[Exercise objective]
Give only the count of lines that contain "pool" in the material.

[Records for this task]
/-- What is read of the pool beside its queues is what the operation's end wrote. -/
theorem Rest.pool_of_finish {G T : State} {w : PoolWork} {p : Pool} (r : Rest {} G T) (hG : G.pool.store = (Pool.finish w p).store) :
    ∀ {α : Type} (g : Pool → α), (∀ (p : Pool) a b, g { p with queue := a, waiting := b } = g p) → g T.pool = g (Pool.finish w p) := by
  intro α g hg
  have e1 : g T.pool = g T.pool.store := (hg _ _ _).symm
  rw [e1, r.store, hG]; exact hg _ _ _

end Sys2Proof.Machine
end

[Answer to this exercise]
4